Exactly ten months after her disappearance, investigators from the Lancaster County Sheriff’s Office, Pennsylvania State Police, and FBI recovered Linda’s remains. Dental records revealed what they already knew--that the remains were indeed those of Stoltzfoos. An autopsy showed she’d been strangled to death and stabbed in the neck with a knife. During his confession, cops learned Smoker had moved the body from its original grave to a spot behind his place of employment.
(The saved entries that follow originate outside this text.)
-- ==== Sys2Proof/Tests/Slice0.lean ====
section
/-!
SUPPORT. Small tests: ill-formed terms the checks refuse, every command's decoding from a word written out from 30_encoding.md
R103, at most two one-command tests per command with results from spec/95_test_vectors.md or a rule's own example, and for each
statement with hypotheses a state that meets them (for each clause, at a boundary of its range).
-/

namespace Sys2Proof.Tests

open Sys2Proof Sys2Proof.Machine Sys2Proof.Config

set_option maxRecDepth 20000

/-! ## Helpers -/

/-- A block with small buffers and the one-byte delimiter `0A`. -/
def board (inCap outCap : Nat) : State := { State.reset with params := { inCap := inCap, outCap := outCap, delim := [0x0A] } }

/-- Run commands while they retire. -/
def run : List Instr → State → State
  | [], s => s
  | i :: is, s =>
    match body i s with
    | .done t => run is t.retire
    | .raised _ _ _ => s
    | .stopped _ => s

/-- Push bytes. -/
def push (bs : List Byte) : List Instr := bs.map .ipush

/-- What a command leaves in a part of the state. -/
def got {α : Type} (f : State → α) (i : Instr) (s : State) : Option α :=
  match exec i s with
  | .next t => some (f t)
  | .fault _ => none
  | .refused _ => none

/-- What a list of commands leaves in a part of the state. -/
def gotAll {α : Type} (f : State → α) (is : List Instr) (s : State) : Option α :=
  match execAll is s with
  | .next t => some (f t)
  | .fault _ => none
  | .refused _ => none

theorem got_next {α : Type} {f : State → α} {i : Instr} {s : State} {v : α} (h : got f i s = some v) :
    ∃ t, exec i s = .next t ∧ f t = v := by
  unfold got at h
  split at h
  · exact ⟨_, ‹_›, Option.some.inj h⟩
  · cases h
  · cases h

theorem gotAll_next {α : Type} {f : State → α} {is : List Instr} {s : State} {v : α} (h : gotAll f is s = some v) :
    ∃ t, execAll is s = .next t ∧ f t = v := by
  unfold gotAll at h
  split at h
  · exact ⟨_, ‹_›, Option.some.inj h⟩
  · cases h
  · cases h

/-- The fault record, and `CIX`. -/
structure Record where
  fault : Bool
  err   : BitVec 4
  stage : BitVec 4
  offV  : Bool
  off   : BitVec 32
  cmd   : CmdWord
  cix   : BitVec 32
deriving DecidableEq

def record (t : State) : Record := ⟨t.fault, t.err, t.errStage, t.erroffV, t.errOff, t.errCmd, t.cix⟩

theorem good_retire {s : State} (h : Good s) : Good s.retire :=
  h.buffers rfl { h.live.buffers with }
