/-- R172, R96: ENCODE of the data bytes at IP, every one of them and EOF having a code, appends their codes and the
EOF code, consumes all of IN with a tail of fewer than 8 bits, and counts the bytes; its first step reads a
byte. -/
def Obligations.EncodeAppendsPayload : Prop :=
  ∀ (s : State) (t : Tree) (data : List Byte) (tail payload : List Bool), Started .enc s →
    s.tableValid = true → s.hasTree t → s.hasTable t → s.ip ≤ s.input.length →
    s.unread = bitsOfBytes data ++ tail → tail.length < 8 → t.payload data = some payload → ∃ v u : State,
      exec .enc s = .next v ∧
      v = { s with ip := v.ip, inBits := v.inBits, eng := .run (.encRead (s.peekBits 8)) } ∧
      engineSteps (data.length + 1 + payload.length + 1) s = .next u ∧
      u = { s with ip := s.input.length, inBits := s.inBits + BitVec.ofNat 32 (8 * data.length + tail.length),
                   out := s.out ++ payload, outBits := s.outBits + BitVec.ofNat 32 payload.length,
                   symCount := s.symCount + BitVec.ofNat 32 data.length, done := true, eng := .idle,
                   cmdLatch := u.cmdLatch, cur := u.cur, draws := u.draws }

/-- R172, D17: ENCODE raises UNENCODABLE_SYMBOL at the first byte with no code, the bits of the bytes before it
appended and the byte's 8 bits consumed; or at the end of the input when EOF has no code. -/
def Obligations.EncodeUnencodable : Prop :=
  ∀ (s : State) (t : Tree) (data : List Byte) (rest codes : List Bool), Started .enc s → s.tableValid = true →
    s.hasTree t → s.hasTable t → s.ip ≤ s.input.length → s.unread = bitsOfBytes data ++ rest →
    t.codesOf (data.map symbolOfByte) = some codes →
    ((∃ (b : Byte) (more : List Bool), rest = bitsOfBytes [b] ++ more ∧ t.code (symbolOfByte b) = none) ∨
      (rest.length < 8 ∧ t.code Config.eofSym = none)) →
    ∃ (k : Nat) (u : State), engineSteps k s = .next u ∧
      u = { s with ip := s.ip + 8 * data.length + min 8 rest.length,
                   inBits := s.inBits + BitVec.ofNat 32 (8 * data.length + min 8 rest.length),
                   out := s.out ++ codes, outBits := s.outBits + BitVec.ofNat 32 codes.length,
                   symCount := s.symCount + BitVec.ofNat 32 data.length, err := true,
                   errCode := .unencodableSymbol, eng := .idle, cmdLatch := u.cmdLatch, cur := u.cur,
                   draws := u.draws }

/-- R173, R212: ENCODE and ENCODE_SYM raise NO_TABLE before any stream access when TABLE_VALID = 0, and ENCODE_SYM
raises UNENCODABLE_SYMBOL when its symbol has no code; nothing else changes. -/
def Obligations.EncodersRaise : Prop :=
  ∀ (s : State) (i : Instr) (y : Symbol) (e : ErrCode), s.eng = .run .start →
    (((i = .enc ∨ EncodesSymbol i y) ∧ s.tableValid = false ∧ e = .noTable) ∨
      (EncodesSymbol i y ∧ s.tableValid = true ∧ (s.codes.read y.toNat).valid = false ∧
        e = .unencodableSymbol)) →
    ∃ t : State, exec i s = .next t ∧
      t = { s with err := true, errCode := e, eng := .idle, cmdLatch := t.cmdLatch, cur := t.cur,
                   draws := t.draws }

/-! ### DECODE -/

/-- R191, R192, R254: DECODE of the codes of data bytes and the EOF code emits exactly the data in (reads) + (bytes)
+ 1 steps, reads one bit past the EOF code when one exists, and finishes whether or not it does; nothing else
changes. Its first step reads a bit with CUR at the root. -/
def Obligations.DecodeEmitsData : Prop :=
  ∀ (s : State) (t : Tree) (data : List Byte) (payload rest : List Bool), Started .dec s → s.hasTree t →
    s.ip ≤ s.input.length → t.payload data = some payload → s.unread = payload ++ rest → ∃ v u : State,
      exec .dec s = .next v ∧
      v = { s with ip := v.ip, inBits := v.inBits, cur := 0, eng := .run (.decRead (s.peekBits 1)) } ∧
      engineSteps (payload.length + 1 + data.length + 1) s = .next u ∧
      u = { s with ip := s.ip + payload.length + min 1 rest.length,
                   inBits := s.inBits + BitVec.ofNat 32 (payload.length + min 1 rest.length),
                   out := s.out ++ bitsOfBytes data, outBits := s.outBits + BitVec.ofNat 32 (8 * data.length),
                   symCount := s.symCount + BitVec.ofNat 32 data.length, done := true, eng := .idle,
                   cmdLatch := u.cmdLatch, cur := u.cur, draws := u.draws }
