-- ==== Sys2Proof/Tests/Slice0.lean ====
section
/-! SUPPORT. Tests. Every expected value is from spec/95_test_vectors.md (V-..., P...), from the words of
spec/30_encoding.md R91 or from the rule named. Then, for every statement with hypotheses, a witness that meets
them. `MAGIC_VALUE` is the test instantiation 0xC0DEC0DE (95_test_vectors.md section 0). -/

namespace Sys2Proof.Tests

open Sys2Proof.Machine

/-! ### Well-formedness: the one check of `Instr.wf` refuses an ill-formed term -/

theorem test_wf_refuses_legal_word : (Instr.illegal 0x00000003).wf = false := by decide
theorem test_wf_refuses_ens_words :
    (Instr.illegal 0x00000007).wf = false ∧ (Instr.illegal 0x00001007).wf = false := by decide
theorem test_wf_accepts_illegal_words :
    (Instr.illegal 0x0000000A).wf = true ∧ (Instr.illegal 0x00000017).wf = false ∧
      (Instr.illegal 0x00001017).wf = true ∧ (Instr.illegal 0x00000018).wf = true := by decide

/-! ### Decoding: words written out from R91, R24, R25 -/

theorem test_decode_nop : decode ⟨.cmd, 0b00000000000000000000000000000000⟩ = .ok .nop := by decide
theorem test_decode_ldt : decode ⟨.cmd, 0b00000000000000000000000000000001⟩ = .ok .ldt := by decide
theorem test_decode_stt : decode ⟨.cmd, 0b00000000000000000000000000000010⟩ = .ok .stt := by decide
theorem test_decode_drv : decode ⟨.cmd, 0b00000000000000000000000000000011⟩ = .ok .drv := by decide
theorem test_decode_ckm : decode ⟨.cmd, 0b00000000000000000000000000000100⟩ = .ok .ckm := by decide
theorem test_decode_wrm : decode ⟨.cmd, 0b00000000000000000000000000000101⟩ = .ok .wrm := by decide
theorem test_decode_enc : decode ⟨.cmd, 0b00000000000000000000000000000110⟩ = .ok .enc := by decide
/-- SYM = w[12:4] = 0x42 and 0xFF. -/
theorem test_decode_ens :
    decode ⟨.cmd, 0b00000000000000000000010000100111⟩ = .ok (.ens 0x42) ∧
      decode ⟨.cmd, 0b00000000000000000000111111110111⟩ = .ok (.ens 0xFF) := by decide
theorem test_decode_ens_eof : decode ⟨.cmd, 0b00000000000000000001000000000111⟩ = .ok .ensEof := by decide
theorem test_decode_dec : decode ⟨.cmd, 0b00000000000000000000000000001000⟩ = .ok .dec := by decide
theorem test_decode_rwd : decode ⟨.cmd, 0b00000000000000000000000000001001⟩ = .ok .rwd := by decide
/-- Bits 31:1 of a CTRL write are ignored; bit 0 = 0 has no effect. -/
theorem test_decode_srst :
    decode ⟨.ctrl, 0x00000001⟩ = .ok (.srst 0) ∧ decode ⟨.ctrl, 0x80000001⟩ = .ok (.srst 0x40000000) ∧
      decode ⟨.ctrl, 0x00000002⟩ = .error .ctrlNoEffect := by decide
/-- The words of V-CTL-2 to V-CTL-7. -/
theorem test_decode_illegal :
    decode ⟨.cmd, 0x00001017⟩ = .ok (.illegal 0x00001017) ∧ decode ⟨.cmd, 0x0000000A⟩ = .ok (.illegal 0x0000000A) ∧
      decode ⟨.cmd, 0x0000000F⟩ = .ok (.illegal 0x0000000F) ∧ decode ⟨.cmd, 0x00000010⟩ = .ok (.illegal 0x00000010) ∧
      decode ⟨.cmd, 0x00002000⟩ = .ok (.illegal 0x00002000) ∧
      decode ⟨.cmd, 0x80000000⟩ = .ok (.illegal 0x80000000) := by decide
theorem test_encode_words :
    encode (.ens 0x42) = ⟨.cmd, 0x00000427⟩ ∧ encode .ensEof = ⟨.cmd, 0x00001007⟩ ∧
      encode (.srst 0) = ⟨.ctrl, 0x00000001⟩ := by decide
theorem test_table_words :
    decodeTableWord 32 0x00000427 = some (.ens 0x42) ∧ decodeTableWord 8 0x01 = some (.srst 0) ∧
      decodeTableWord 8 0x00 = none ∧ decodeTableWord 32 0x1017 = some (.illegal 0x1017) ∧
      decodeTableWord 33 0x01 = none := by decide

/-! ### Small states -/

/-- The bits of a string of 0 and 1. -/
def bits (l : List Nat) : List Bool := l.map (· != 0)

/-- Reset with the test's MAGIC_VALUE, on the input `input`. -/
def base (input : List Bool) : State := { State.reset with magic := 0xC0DEC0DE, input := input }

/-- `s` with the trees of 95_test_vectors.md section 0 loaded, numbered in pre-order (R40). -/
def withT0 (s : State) : State := { s with treeValid := true, nodeCount := 1, nodes := ⟨7, [(0, leafNode 256)]⟩ }
def withT1 (s : State) : State :=
  { s with treeValid := true, nodeCount := 3
           nodes := ⟨7, [(0, ⟨.internal, 0, 1, 2⟩), (1, leafNode 256), (2, leafNode 0x41)]⟩ }
def withT2 (s : State) : State :=
  { s with treeValid := true, nodeCount := 5
           nodes := ⟨7, [(0, ⟨.internal, 0, 1, 2⟩), (1, leafNode 0x41), (2, ⟨.internal, 0, 3, 4⟩),
             (3, leafNode 256), (4, leafNode 0x42)]⟩ }
def withT4 (s : State) : State :=
  { s with treeValid := true, nodeCount := 3
           nodes := ⟨7, [(0, ⟨.internal, 0, 1, 2⟩), (1, leafNode 0x41), (2, leafNode 0x41)]⟩ }

/-- T0's, T1's and T2's code tables (95_test_vectors.md section 0). -/
def withTable0 (s : State) : State := { withT0 s with tableValid := true, codes := ⟨.cleared, [(256, ⟨true, 0, 0⟩)]⟩ }
def withTable1 (s : State) : State :=
  { withT1 s with tableValid := true, codes := ⟨.cleared, [(0x41, ⟨true, 1, 1⟩), (256, ⟨true, 1, 0⟩)]⟩ }
def withTable2 (s : State) : State :=
  { withT2 s with tableValid := true
                  codes := ⟨.cleared, [(0x41, ⟨true, 1, 0⟩), (0x42, ⟨true, 2, 0b11⟩), (256, ⟨true, 2, 0b10⟩)]⟩ }

def treeT0 : Tree := .leaf 256
def treeT1 : Tree := .node (.leaf 256) (.leaf 0x41)
def treeT2 : Tree := .node (.leaf 0x41) (.node (.leaf 256) (.leaf 0x42))
def treeT3 : Tree := .node (.leaf 0x41) (.leaf 0x42)
def treeT4 : Tree := .node (.leaf 0x41) (.leaf 0x41)

/-- The engine stands at the point `p` of the command of the word `w`. -/
def at' (w : Word32) (p : Point) (s : State) : State := { s with cmdLatch := w, eng := .run p }

/-- A field of the next state. -/
def next? {α : Type} (r : Result) (f : State → α) : Option α :=
  match r with
  | .next t => some (f t)
  | _ => none

/-- STATUS, ERRCODE, NODE_COUNT, IN_BITS, OUT_BITS, SYM_COUNT and IP, as the vectors list them. -/
def vec (t : State) : List Nat :=
  [0x08, 0x0C, 0x14, 0x18, 0x1C, 0x20].map (fun offset => (t.readReg offset).toNat) ++ [t.ip]

/-! ### One step of each instruction -/

/-- V-CTL-8: a NOP after BAD_COMMAND. -/
theorem test_nop :
    next? (exec .nop ({ base [] with err := true, errCode := .badCommand }.accept 0x00000000)) vec =
      some [0x02, 0x00, 0, 0, 0, 0, 0] := by decide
Assistant Lancaster County District Attorney Todd Brown told reporters that after Smoker sexually assaulted his victim, he “approached Linda from behind and choked her with his arm under her neck and then with shoelaces until she was no longer breathing. He then stabbed her in the neck one time to ensure that she was dead.” The coroner said Linda was still alive when she was stabbed.
Justo may have been stalking Amish women. In the days prior to Linda’s kidnapping, there were many sightings of him driving up and down the roads as Amish girls walked along. According to his own family, he had been “trouble” all his life. Born in Costa Rica, the suspect had spent his first seven years in an orphanage. After his birth mother died, Vernon and Deb Smoker of Lancaster adopted him and his brother. While still in high school, Smoker developed a drug habit and committed a series of robberies to stoke his habit. Stores and farmer’s markets were his favorite targets. In his crimes, he used a BB gun that looked like a real firearm to terrorize clerks. Justo received ten years in prison for his crimes and was released on parole in 2019.
Smoker pleaded guilty to third degree murder, kidnapping, abuse of a corpse, tampering with evidence and possession of an instrument of crime. He received 37 ½ to 71 years. In addition, he will serve 17 ½ years for violating his parole.Lancaster County Judge David Ashworth thundered from bench that the “senseless killing of Linda Stoltzfoos is contrary to all we hold dear in a civilized society.”
As his mother wept in the courtroom, Smoker turned to the audience and said, “They raised me better than this.”